Making simple concepts complex
The HTML5 team has a way of making simple concepts complex. Take for example the idea of alternate text used in the img element. Alternate text stands in place of images when images cannot be seen. It's a simple concept, right? Yet, in addition to the 15 pages that describe the img element in the specification (meant for technical users) there is an accompanying 40 page document that describes how to author alternate text (meant for non-technical users). Are content authors going to read 40 pages on alternate text? Making HTML unnecessarily complex can deter users from using features correctly.
Headings have also been made more complex. Headings (h1 to h6) in HTML were ill conceived, but at least it was easy enough to train someone to use them correctly. Headings are important because they organize and group content, as well as providing navigation for users of assistive technologies. The following screen shot shows how IBM's aiBrowser enables navigation using headings, because the heading levels reflect the physical role of the headings in the structure of the document. For example, "Header Level 1" is represented by the h1 element, "Header Level 2" by the h2 element, and so on.

Now let's look at how HTML5 redefines h1 to h6 elements. HTML5 bases the ranking of the heading depending on where in the document they are used. In the following example, in the document outline, the first h3 element represents the highest ranking heading, the second h3 element represents a lower ranking heading (yet has the same rank as the h1 element), and the third h3 element has no ranking at all. Try to explain that to a non-technical user!

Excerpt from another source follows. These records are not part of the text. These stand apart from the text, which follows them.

/-- Ownership (12 R424 to R427). CLAIM waits for its verification, which makes a master with a valid credential the owner of an unowned
module, and answers NOT_OPEN or LOST to one that found an owner, AUTH_FAIL to a bad credential. While a claim is verified a command of another master
waits in its turn, and a command of a master whose last is not complete is dropped. RENEW with the lease number starts the lease
again; YIELD gives ownership to a present master. At 80 ms the owner is warned, at 100 ms the module is unowned. -/
def Obligations.OwnershipMoves : Prop :=
  ∀ (s : State) (m : Byte) (data : List Byte),
    (let f := s.fount
     let yielding := exec (.yieldOwnership m data) s
     let renews := exec (.renew m data) s
     let warns : Prop := s.owned = true ∧ f.warned = false ∧ f.granted + 80000 ≤ f.time
     let lapses : Prop := s.owned = true ∧ f.granted + 100000 ≤ f.time
     (s.serves m true = true → (s.box m).state ≠ 1 → Spec.Occurs (exec (.claim m data) s) (fun t => SameMemory s t ∧ (t.box m).state = 1 ∧
       t.fount.claims = f.claims ++ [⟨m, data, s.owned, 1⟩] ∧ t.fount.owner = f.owner)) ∧
     (s.serves m true = false → exec (.claim m data) s = .next s) ∧
     (s.serves m true = true → (s.box m).state ≠ 1 → f.claims ≠ [] → ∀ i code, (i = .renew m data ∧ code = 2) ∨ (i = .yieldOwnership m data ∧ code = 3) →
       Spec.Occurs (exec i s) (fun t => SameMemory s t ∧ (t.box m).state = 1 ∧ t.fount.claims = f.claims ++ [⟨m, data, s.owned, code⟩] ∧
         t.fount.owner = f.owner ∧ t.fount.granted = f.granted)) ∧
     ((s.box m).state = 1 → ∀ i, i = .claim m data ∨ i = .renew m data ∨ i = .yieldOwnership m data → exec i s = .next s) ∧
     (∀ c rest, f.claims = c :: rest → (∀ x, rest.head? = some x → x.code = 1) →
       (let out := exec .claimVerification s
        (s.owned = true → Spec.tells s c.master out (if c.owned then 6 else 5) (fun t => t.fount.claims = rest ∧ t.fount.owner = f.owner)) ∧
        (s.owned = false → f.credential c.master c.data = true → Spec.tells s c.master out 0 (fun t => t.fount.claims = rest ∧
          t.fount.owner = c.master ∧ t.fount.granted = f.time)) ∧
        (s.owned = false → f.credential c.master c.data = false → Spec.tells s c.master out 4 (fun t => t.fount.claims = rest ∧
          t.fount.owner = f.owner)))) ∧
     (s.serves m false = true → Spec.idle s m → s.isOwner m = true →
       (data.length = 8 → ofBytes data = f.lease.toNat → Spec.tells s m renews 0 (fun t => t.fount.granted = f.time ∧ t.fount.owner = m)) ∧
       (data.length = 8 → ofBytes data ≠ f.lease.toNat → Spec.tells s m renews 1 (fun t => t.fount.granted = f.granted)) ∧
       (∀ x, data = [x] → x ≠ m → s.present x = true → Spec.tells s m yielding 0 (fun t => t.fount.owner = x ∧ t.fount.granted = f.time)) ∧
       (∀ x, data = [x] → x = m ∨ s.present x = false → Spec.tells s m yielding 2 (fun t => t.fount.owner = m))) ∧
     (warns → Spec.Occurs (exec .leaseWarning s) (fun t => SameMemory s t ∧ t.fount.warned = true ∧ t.fount.owner = f.owner ∧
       ∀ n : Fin 4, f.owner = BitVec.ofNat 8 n.val → (t.funcs[n]).evcause.getLsbD 2 = true)) ∧
     (¬ warns → exec .leaseWarning s = .next s) ∧
     (lapses → Spec.Occurs (exec .leaseRevocation s) (fun t => SameMemory s t ∧ t.fount.owner = 0xFF ∧
       ∀ n : Fin 4, (t.funcs[n]).evcause.getLsbD 0 = true)) ∧
     (¬ lapses → exec .leaseRevocation s = .next s))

<body><h3>Movies</h3><section><h1>Romance</h1></section><section><h3>Action</h3></section><section><h1>Science Fiction</h1><hgroup><h2>Star Trek</h2><h3>The Wrath Of Kahn</h3></hgroup></section></body>
The time element introduced in HTML5 is another example of an element that changes its meaning depending on where it is used. First, if it is used without the pubdate attribute, it provides a machine-readable date. For example:
<time datetime="2011-11-24">November 24, 2010</time>
Alternatively, if used with the pubdate attribute that is not inside an article element, it indicates the publication date of the entire document. For example:
<body>...<time datetime="2010-11-24" pubdate>November 24, 2010</time>...</body>
Or, if used with the pubdate attribute that is inside an article element, it indicates the publication date only of the article. For example:
<article>...<time datetime="2010-11-24" pubdate>November 24, 2010</time>...</article>
In addition, the pubdate attribute is always optional, whereas the datetime attribute is sometimes optional and at other times it is required:
The datetime attribute is required when the pubdate attribute is used and when the element does not contain a string in the valid date time format. For example:
<time datetime="2010-11-24" pubdate>Wednesday</time>
But the datetime attribute is optional when the time element does contain a valid date time format. For example:
<time>2009-11-16</time><time pubdate>2009-11-16</time>
The time element can also be empty. For example:
<time datetime="2009-11-16"></time><time datetime="2009-11-16" pubdate></time>
A further rule states that no more than one time element can be permitted directly within an article element, or no more than one time element outside the article element.
Incompatibility issues
HTML5 is also supposed to be compatible with existing browsers and tools. However, in reality this is not the case. There is nothing wrong with breaking compatibility if it is intentional and all users are aware and prepared for the technology shift. However, the problem is that much of the breakage in compatibility is unintentional and now the error has been made, it's hushed up.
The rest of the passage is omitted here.